So
@Kobold Avenger started an interesting thread about diversity in D&D--in fantasy worlds broadly, really--and the degree to which 'races' that are not humans ought to be more representative of IRL humankind than they tend to be. I wanted to reply to that thread with a long and pedantic post, but at about 5 pages in it meandered into a long comic tangent about Dwarven luchadors (you do you, folks) so I am starting a new thread instead. A brief recap of that OP (if it's not still on the front page):
There are some pretty obvious practical ways to handle diversity--inviting players to be co-creators of the setting and the peoples that live in it, imagining settings that are diverse to begin with, or, in an established setting, having generally modern sensibilities about ethnic difference--but the elephant in the room whenever this topic comes up is that elves, dwarves, and what have you are imaginary. Their differences are constructed from nothing but pop culture, and they can be recreated as symbols for anything a prospective DM, author, or screenwriter wants.
Any argument about what they are/should be in any particular setting is, ultimately, a
Thermian Argument or an ethics/politics argument. It's either:
- The tradition of description of elves in D&D (or other property) is that they are XYZ; elves need to have XYZ characteristic or they aren't really elves.
- Elves should inclusively represent diverse groups--thereby promoting equality/fairness--and should, therefore, be unbound by prior XYZ conventions.
This seems to me to be kind of silly.
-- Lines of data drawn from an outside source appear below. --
/-- An inference the spec marks as its own, R127 "[derived: from rule R124]" and R226: a decode cut by an even limit and
resumed at SRC[CONSUMED] loses no digit: the two outputs one after the other are the output of one decode whose limit is
the sum of the two. -/
def Obligations.EvenLimitResumptionLosesNothing : Prop :=
  ∀ s t u v w : State, admissible s.params = true → s.dstLim.toNat % 2 = 0 → exec .ddec s = .next t → t.status.err = .ok →
    u.params = s.params → u.srcLen.toNat = s.srcLen.toNat - t.consumed.toNat →
    (∀ i, i < u.srcLen.toNat → u.srcByte i = s.srcByte (t.consumed.toNat + i)) →
    exec .ddec u = .next v → v.status.err = .ok →
    w.params = s.params → w.srcLen = s.srcLen → (∀ i, i < s.srcLen.toNat → w.srcByte i = s.srcByte i) →
    w.dstLim.toNat = s.dstLim.toNat + u.dstLim.toNat → w.dstLim.toNat ≤ w.params.bufBytes →
    ∃ x, exec .ddec w = .next x ∧ x.status.err = .ok ∧ x.outLen.toNat = t.outLen.toNat + v.outLen.toNat ∧
      (∀ j, j < t.outLen.toNat → x.dstByte j = t.dstByte j) ∧
      ∀ j, j < v.outLen.toNat → x.dstByte (t.outLen.toNat + j) = v.dstByte j

/-- An inference the spec marks as its own, R127 "[derived: from rule R124]" and R226: a decode cut by an odd limit counts
the byte whose high digit it could not place; a host that resumes at SRC[CONSUMED] goes on with the digit after that one,
so it is in neither output. -/
def Obligations.OddLimitResumptionLosesOneDigit : Prop :=
  ∀ s t u v : State, admissible s.params = true → s.dstLim.toNat % 2 = 1 → s.dstLim.toNat < decodableLength s →
    exec .ddec s = .next t → t.status.err = .ok → u.srcLen.toNat = s.srcLen.toNat - t.consumed.toNat →
    (∀ i, i < u.srcLen.toNat → u.srcByte i = s.srcByte (t.consumed.toNat + i)) →
    exec .ddec u = .next v → v.status.err = .ok →
    t.outLen = s.dstLim ∧ 2 * t.consumed.toNat = t.outLen.toNat + 1 ∧
      srcNibble s t.outLen.toNat = hi (s.srcByte (t.consumed.toNat - 1)) ∧
      (∀ j, j < t.outLen.toNat → symOf (srcNibble s j) = some (t.dstByte j)) ∧
      ∀ j, j < v.outLen.toNat → symOf (srcNibble s (t.outLen.toNat + 1 + j)) = some (v.dstByte j)

/-! ## The timestamp unit -/

/-- An inference the spec marks as its own, R106 "[derived: from rule R104 and rule R105]": encoding and decoding a BCD
pair are inverse to each other. -/
def Obligations.BcdPairRoundTrip : Prop :=
  (∀ v : Nat, v ≤ 99 → ∃ b, bcdEnc v = .ok b ∧ bcdDec b = .ok v) ∧
    ∀ b : Byte, lo b ≤ 9 → hi b ≤ 9 → ∃ v, bcdDec b = .ok v ∧ bcdEnc v = .ok b

/-- An inference the spec marks as its own, R109 "[derived: from rule R106, rule R107 and rule R108]": decoding an encoded
quarter-hour count gives it back; encoding a decoded byte gives the byte back but for the negative zero 0x08, which gives
0x00, and a magnitude above TZ_QH_MAX, which raises. -/
def Obligations.OffsetByteRoundTrip : Prop :=
  ∀ maxQh : Nat, maxQh ≤ 79 →
    (∀ q : Int, q.natAbs ≤ maxQh → ∃ b, tzEnc maxQh q = .ok b ∧ tzDec b = .ok q) ∧
    ∀ (b : Byte) (q : Int), tzDec b = .ok q →
      (q.natAbs ≤ maxQh → tzEnc maxQh q = .ok (if b = 0x08 then 0x00 else b)) ∧
      (maxQh < q.natAbs → ∃ e, tzEnc maxQh q = .error e)

/-- An inference the spec marks as its own, R112 "[derived: from rule R110 and rule R111]": a year in the window comes
back from its two digits; any other differs by a non-zero multiple of 100. -/
def Obligations.CenturyWindow : Prop :=
  ∀ pivot y : Nat, pivot ≤ 100 →
    (1900 + pivot ≤ y ∧ y < 2000 + pivot → century pivot (y % 100) = y) ∧
    (¬ (1900 + pivot ≤ y ∧ y < 2000 + pivot) →
      ∃ k : Int, k ≠ 0 ∧ (century pivot (y % 100) : Int) - (y : Int) = 100 * k)

/-- R140, all of TSENC: its command word; INVALID_INTEGER for the first field, in wire order and the offset last, that
does not fit; else the seven bytes, each pair with its tens in the low nibble, the offset's sign in bit 3. -/
def Obligations.TsencMeaning : Prop :=
  decode 0x00000003 = .ok .tsenc ∧ ∀ s : State, admissible s.params = true →
    (∀ k : Nat, k < 6 → 99 < tsField s.ts k → (∀ j, j < k → tsField s.ts j ≤ 99) →
      exec .tsenc s = .next { s with
        status := ⟨true, .invalidInteger⟩, errVal := BitVec.ofNat 32 (tsField s.ts k), outLen := 0, consumed := 0 }) ∧
    (∀ q : Int, q = s.ts.offset.toInt.tdiv 15 → (∀ k, k < 6 → tsField s.ts k ≤ 99) →
      (s.params.tzQhMax < q.natAbs →
        exec .tsenc s = .next { s with
          status := ⟨true, .invalidInteger⟩, errVal := BitVec.ofNat 32 q.natAbs, outLen := 0, consumed := 0 }) ∧
      (q.natAbs ≤ s.params.tzQhMax →
        ∃ t, exec .tsenc s = .next t ∧
          t = { s with status := ⟨true, .ok⟩, errVal := 0, outLen := 7, consumed := 0, dstBuf := t.dstBuf } ∧
          (∀ k, k < 6 → (t.dstByte k).toNat = 16 * (tsField s.ts k % 10) + tsField s.ts k / 10) ∧
          (t.dstByte 6).toNat = 16 * (q.natAbs % 10) + q.natAbs / 10 + (if q < 0 then 8 else 0) ∧
          ∀ k, 7 ≤ k → t.dstByte k = s.dstByte k))
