-- ==== Sys2Proof/Laws/PerInstr.lean ====
section
/-! SUPPORT. A family stated per constructor of Instr: the command word has OP as R72 gives it and its reserved bits zero. -/

namespace Sys2Proof.Laws.CommandWord

/-- The command is well formed, and its word has its OP value in bits [3:0] and zero in bits [31:4] (R70, R72). -/
def Statement (i : Instr) : Prop :=
  i.wellFormed = true ∧ opField (encode i) = opOf i ∧ rsvField (encode i) = 0

theorem denc : Statement .denc := by unfold Statement; decide
theorem ddec : Statement .ddec := by unfold Statement; decide
theorem tsenc : Statement .tsenc := by unfold Statement; decide
theorem tsdec : Statement .tsdec := by unfold Statement; decide
theorem csdd : Statement .csdd := by unfold Statement; decide
theorem csde : Statement .csde := by unfold Statement; decide
theorem csed : Statement .csed := by unfold Statement; decide
theorem csee : Statement .csee := by unfold Statement; decide

end Sys2Proof.Laws.CommandWord
end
Why do we have an emotional stake in peoples that are imaginary? To the extent that we invent fantastical creatures to inhabit fantastical worlds, why do we need to police our tropes or replicate our historical baggage in microcosm? Either elves, symbolically, are just people (who arbitrarily live 1000 years), and there's no particularly compelling reason that they shouldn't look like anything that people look like. Or--alternately--elves are not symbolic of people, in which case they look like a specific thing that is
purposively orthogonal to people and has no relevance to contemporary concerns.
Consider, for example, how little it matters what color the fur of a Tabaxi is. Tabaxi are about as anthropomorphic as it gets, but our diversity concerns are basically irrelevant to them. Consider also dragonborn, yuan-ti, hobgoblins, loxodons, and so on.
So, my thinking is that, unless elves, dwarves, halflings, and gnomes are different enough from humans that we don't care about their race-politics, they are symbolically just
lumpy humans. And lumpy humans don't need a different color scheme. Moreover, we should be honest with ourselves that lumpy humans don't really add much to D&D/fantasy fiction beyond just... humans.
...FYI, my elves have four arms and camouflage patterned skin--they are a back-to-nature luddite sect of space aliens that used crystal tech to engineer themselves for arboreal fitness.